Kitabı oku: «Нет имени тебе…», sayfa 3

Yazı tipi:

5

Темнота чернее ночи и глубочайшая тишина, от которой звенит в ушах. Перепугалась ужасно, потому что вообразила себя в гробу. Протянула руку, наткнулась на что-то мягко-пружинистое, оно подалось и обрушилось со страшным грохотом, который слился с моим воплем. И тут же захлопали двери, раздались голоса. Затеплился огонек, замелькали надо мной чьи-то враждебные лица. Из их переговоров я поняла, что уронила ширму. А зачем меня загораживать? Дали глоток какого-то питья с привкусом травы, и я подумала: может, это какой-то одуряющий напиток?

Было невмочь слышать гул голосов, а чтобы ничего не видеть, я закрыла глаза. Мне нужно вспомнить – не помню что. И фамилию, которую здесь назвали, я забыла. Я должна была вспомнить все и всех, с кем общалась в последнее время. Ко мне приходила и звонила Лёлька…

Лёлька – школьная подруга, мы за одной партой сидели. Нынче она в вечных заботах о своем семействе, о кормлении, лечении и прочем, но при всем том ей удается работать. Специальность Лёльки – романист. Разумеется, не тот, что романы пишет. Она специалист в романских языках и занимается переводами с испанского. У меня есть сборник стихов «Романсеро испанской войны» и еще что-то в этом роде, где она в числе переводчиков. Но в настоящий момент на романсеро нет спроса, и Лёлька переводит тексты какой-то строительной фирмы, которая обретается в Питере. Печально, что Лёлька, влюбленная в испанскую культуру, в Испании никогда не была. А я была. Так странно и непредсказуемо складывается жизнь.
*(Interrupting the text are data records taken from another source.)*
/-! ### modBlock -/

@[simp] theorem modBlock_agenda (s : State) (k : Nat) (f : Block → Block) : (modBlock s k f).agenda = s.agenda := rfl
@[simp] theorem modBlock_freeIx (s : State) (k : Nat) (f : Block → Block) : (modBlock s k f).freeIx = s.freeIx := rfl
@[simp] theorem modBlock_tick (s : State) (k : Nat) (f : Block → Block) : (modBlock s k f).tick = s.tick := rfl
@[simp] theorem modBlock_actor (s : State) (k : Nat) (f : Block → Block) : (modBlock s k f).actor = s.actor := rfl
@[simp] theorem modBlock_nextId (s : State) (k : Nat) (f : Block → Block) : (modBlock s k f).nextId = s.nextId := rfl
@[simp] theorem modBlock_outbox (s : State) (k : Nat) (f : Block → Block) : (modBlock s k f).outbox = s.outbox := rfl
@[simp] theorem modBlock_live (s : State) (k : Nat) (f : Block → Block) : (modBlock s k f).live = s.live := rfl
@[simp] theorem modBlock_cores (s : State) (k : Nat) (f : Block → Block) : (modBlock s k f).cores = s.cores := rfl
@[simp] theorem modBlock_blocks (s : State) (k : Nat) (f : Block → Block) : (modBlock s k f).blocks = s.blocks.map fun x => if x.id = k then f x else x := rfl
@[simp] theorem modBlock_pendings (s : State) (k : Nat) (f : Block → Block) : (modBlock s k f).pendings = s.pendings := rfl
@[simp] theorem modBlock_flights (s : State) (k : Nat) (f : Block → Block) : (modBlock s k f).flights = s.flights := rfl
@[simp] theorem modBlock_ops (s : State) (k : Nat) (f : Block → Block) : (modBlock s k f).ops = s.ops := rfl
@[simp] theorem modBlock_copies (s : State) (k : Nat) (f : Block → Block) : (modBlock s k f).copies = s.copies := rfl
@[simp] theorem modBlock_arrivals (s : State) (k : Nat) (f : Block → Block) : (modBlock s k f).arrivals = s.arrivals := rfl
@[simp] theorem modBlock_posts (s : State) (k : Nat) (f : Block → Block) : (modBlock s k f).posts = s.posts := rfl
@[simp] theorem modBlock_detbuf (s : State) (k : Nat) (f : Block → Block) : (modBlock s k f).detbuf = s.detbuf := rfl
@[simp] theorem modBlock_fences (s : State) (k : Nat) (f : Block → Block) : (modBlock s k f).fences = s.fences := rfl
@[simp] theorem modBlock_dram (s : State) (k : Nat) (f : Block → Block) : (modBlock s k f).dram = s.dram := rfl
@[simp] theorem modBlock_dtag (s : State) (k : Nat) (f : Block → Block) : (modBlock s k f).dtag = s.dtag := rfl
@[simp] theorem modBlock_dpoison (s : State) (k : Nat) (f : Block → Block) : (modBlock s k f).dpoison = s.dpoison := rfl
@[simp] theorem modBlock_upsets (s : State) (k : Nat) (f : Block → Block) : (modBlock s k f).upsets = s.upsets := rfl
@[simp] theorem modBlock_gran (s : State) (k : Nat) (f : Block → Block) : (modBlock s k f).gran = s.gran := rfl
@[simp] theorem modBlock_gtag (s : State) (k : Nat) (f : Block → Block) : (modBlock s k f).gtag = s.gtag := rfl
@[simp] theorem modBlock_gpoison (s : State) (k : Nat) (f : Block → Block) : (modBlock s k f).gpoison = s.gpoison := rfl
@[simp] theorem modBlock_gupsets (s : State) (k : Nat) (f : Block → Block) : (modBlock s k f).gupsets = s.gupsets := rfl
@[simp] theorem modBlock_regions (s : State) (k : Nat) (f : Block → Block) : (modBlock s k f).regions = s.regions := rfl
@[simp] theorem modBlock_refresh (s : State) (k : Nat) (f : Block → Block) : (modBlock s k f).refresh = s.refresh := rfl
@[simp] theorem modBlock_owners (s : State) (k : Nat) (f : Block → Block) : (modBlock s k f).owners = s.owners := rfl
@[simp] theorem modBlock_asked (s : State) (k : Nat) (f : Block → Block) : (modBlock s k f).asked = s.asked := rfl
@[simp] theorem modBlock_gone (s : State) (k : Nat) (f : Block → Block) : (modBlock s k f).gone = s.gone := rfl
@[simp] theorem modBlock_access (s : State) (k : Nat) (f : Block → Block) : (modBlock s k f).access = s.access := rfl
@[simp] theorem modBlock_l1 (s : State) (k : Nat) (f : Block → Block) : (modBlock s k f).l1 = s.l1 := rfl
@[simp] theorem modBlock_stack (s : State) (k : Nat) (f : Block → Block) : (modBlock s k f).stack = s.stack := rfl
@[simp] theorem modBlock_stackGen (s : State) (k : Nat) (f : Block → Block) : (modBlock s k f).stackGen = s.stackGen := rfl
@[simp] theorem modBlock_stamps (s : State) (k : Nat) (f : Block → Block) : (modBlock s k f).stamps = s.stamps := rfl
@[simp] theorem modBlock_tlbs (s : State) (k : Nat) (f : Block → Block) : (modBlock s k f).tlbs = s.tlbs := rfl
@[simp] theorem modBlock_ctxs (s : State) (k : Nat) (f : Block → Block) : (modBlock s k f).ctxs = s.ctxs := rfl
@[simp] theorem modBlock_queues (s : State) (k : Nat) (f : Block → Block) : (modBlock s k f).queues = s.queues := rfl
@[simp] theorem modBlock_tasks (s : State) (k : Nat) (f : Block → Block) : (modBlock s k f).tasks = s.tasks := rfl
@[simp] theorem modBlock_versions (s : State) (k : Nat) (f : Block → Block) : (modBlock s k f).versions = s.versions := rfl
@[simp] theorem modBlock_cp (s : State) (k : Nat) (f : Block → Block) : (modBlock s k f).cp = s.cp := rfl
@[simp] theorem modBlock_plog (s : State) (k : Nat) (f : Block → Block) : (modBlock s k f).plog = s.plog := rfl
@[simp] theorem modBlock_buckets (s : State) (k : Nat) (f : Block → Block) : (modBlock s k f).buckets = s.buckets := rfl
@[simp] theorem modBlock_retiredSlices (s : State) (k : Nat) (f : Block → Block) : (modBlock s k f).retiredSlices = s.retiredSlices := rfl
@[simp] theorem modBlock_retiredBanks (s : State) (k : Nat) (f : Block → Block) : (modBlock s k f).retiredBanks = s.retiredBanks := rfl
@[simp] theorem modBlock_spareRows (s : State) (k : Nat) (f : Block → Block) : (modBlock s k f).spareRows = s.spareRows := rfl
@[simp] theorem modBlock_gen (s : State) (k : Nat) (f : Block → Block) : (modBlock s k f).gen = s.gen := rfl
@[simp] theorem modBlock_meters (s : State) (k : Nat) (f : Block → Block) : (modBlock s k f).meters = s.meters := rfl
@[simp] theorem modBlock_links (s : State) (k : Nat) (f : Block → Block) : (modBlock s k f).links = s.links := rfl
@[simp] theorem modBlock_traffic (s : State) (k : Nat) (f : Block → Block) : (modBlock s k f).traffic = s.traffic := rfl
@[simp] theorem modBlock_dirs (s : State) (k : Nat) (f : Block → Block) : (modBlock s k f).dirs = s.dirs := rfl
@[simp] theorem modBlock_iodOut (s : State) (k : Nat) (f : Block → Block) : (modBlock s k f).iodOut = s.iodOut := rfl
@[simp] theorem modBlock_pairSent (s : State) (k : Nat) (f : Block → Block) : (modBlock s k f).pairSent = s.pairSent := rfl
@[simp] theorem modBlock_pairs (s : State) (k : Nat) (f : Block → Block) : (modBlock s k f).pairs = s.pairs := rfl
@[simp] theorem modBlock_results (s : State) (k : Nat) (f : Block → Block) : (modBlock s k f).results = s.results := rfl
@[simp] theorem modBlock_deadDisp (s : State) (k : Nat) (f : Block → Block) : (modBlock s k f).deadDisp = s.deadDisp := rfl
@[simp] theorem modBlock_beats (s : State) (k : Nat) (f : Block → Block) : (modBlock s k f).beats = s.beats := rfl
@[simp] theorem modBlock_netTab (s : State) (k : Nat) (f : Block → Block) : (modBlock s k f).netTab = s.netTab := rfl
@[simp] theorem modBlock_portsUp (s : State) (k : Nat) (f : Block → Block) : (modBlock s k f).portsUp = s.portsUp := rfl
@[simp] theorem modBlock_netOut (s : State) (k : Nat) (f : Block → Block) : (modBlock s k f).netOut = s.netOut := rfl
@[simp] theorem modBlock_netSeen (s : State) (k : Nat) (f : Block → Block) : (modBlock s k f).netSeen = s.netSeen := rfl
@[simp] theorem modBlock_netSeq (s : State) (k : Nat) (f : Block → Block) : (modBlock s k f).netSeq = s.netSeq := rfl
@[simp] theorem modBlock_time (s : State) (k : Nat) (f : Block → Block) : (modBlock s k f).time = s.time := rfl
@[simp] theorem modBlock_rot (s : State) (k : Nat) (f : Block → Block) : (modBlock s k f).rot = s.rot := rfl
@[simp] theorem modBlock_hostown (s : State) (k : Nat) (f : Block → Block) : (modBlock s k f).hostown = s.hostown := rfl
@[simp] theorem modBlock_power (s : State) (k : Nat) (f : Block → Block) : (modBlock s k f).power = s.power := rfl
@[simp] theorem modBlock_dvfs (s : State) (k : Nat) (f : Block → Block) : (modBlock s k f).dvfs = s.dvfs := rfl
@[simp] theorem modBlock_order (s : State) (k : Nat) (f : Block → Block) : (modBlock s k f).order = s.order := rfl
@[simp] theorem modBlock_thermal (s : State) (k : Nat) (f : Block → Block) : (modBlock s k f).thermal = s.thermal := rfl
@[simp] theorem modBlock_halted (s : State) (k : Nat) (f : Block → Block) : (modBlock s k f).halted = s.halted := rfl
А еще в апреле я часто общалась с Пал Палычем. Между прочим, старый чекист, подполковник в отставке! Это уже серьезнее. Его разговоры про разгул демократии и прочие безобразия я пресекала, потому что они депрессивны по сути. А что он рассказывал о бандитах, помню только в общих чертах. В девяностые годы, когда уже был в отставке, бандиты приглашали его возглавить какое-то охранное предприятие, но он отказался. Ну, и что из этого следует? Не знаю. Я вообще о нем почти ничего не знаю. У него жена сумасшедшая, он ее из дома не выпускает. Говорят, когда они молодыми познакомились в Севастополе, она была там первой красавицей. Еще говорят, что она ему карьеру поломала. Как именно – неизвестно. Живет он скромно, но на хороший коньяк хватает, а может, и еще на что-нибудь. Наше с ним общение закончилось, потому что мне стало невыносимо скучно и противно. Может, он решил отомстить?

Я и общалась с ним потому, что была еще не здорова. Пройду три квартала и с ног валюсь. И негатив какой-нибудь в глаза лезет. Видела на водосточной трубе объявление – словно током ударило! «Потерялся человек! Мужчина, 60-ти лет, среднего роста, седой, глаза светло-коричневые, одет в серое демисезонное пальто…» Так о пропаже кошек и собак объявления развешивают. Я потом долго о нем думала, об этом седом мужчине в сером демисезонном пальто. Где же он? Что с ним случилось?

Гулять обязательно нужно. С Любкой ездила в Апрашку, обновила гардероб. Устала смертельно, но часа через два надела новую куртку и снова пошла на улицу. Весенний воздух пьянит почище всякого вина. Я воздушный алкоголик.

Во дворе обнаружила Пал Палыча. Он ковырялся в своем «форде» и спросил, не уезжала ли я, потому что давно меня не видел, и предложил прокатиться, но сначала заехать в авторемонтную мастерскую. Почему бы и нет? Бродить по улице нет сил, и старики не такие противные, как старухи.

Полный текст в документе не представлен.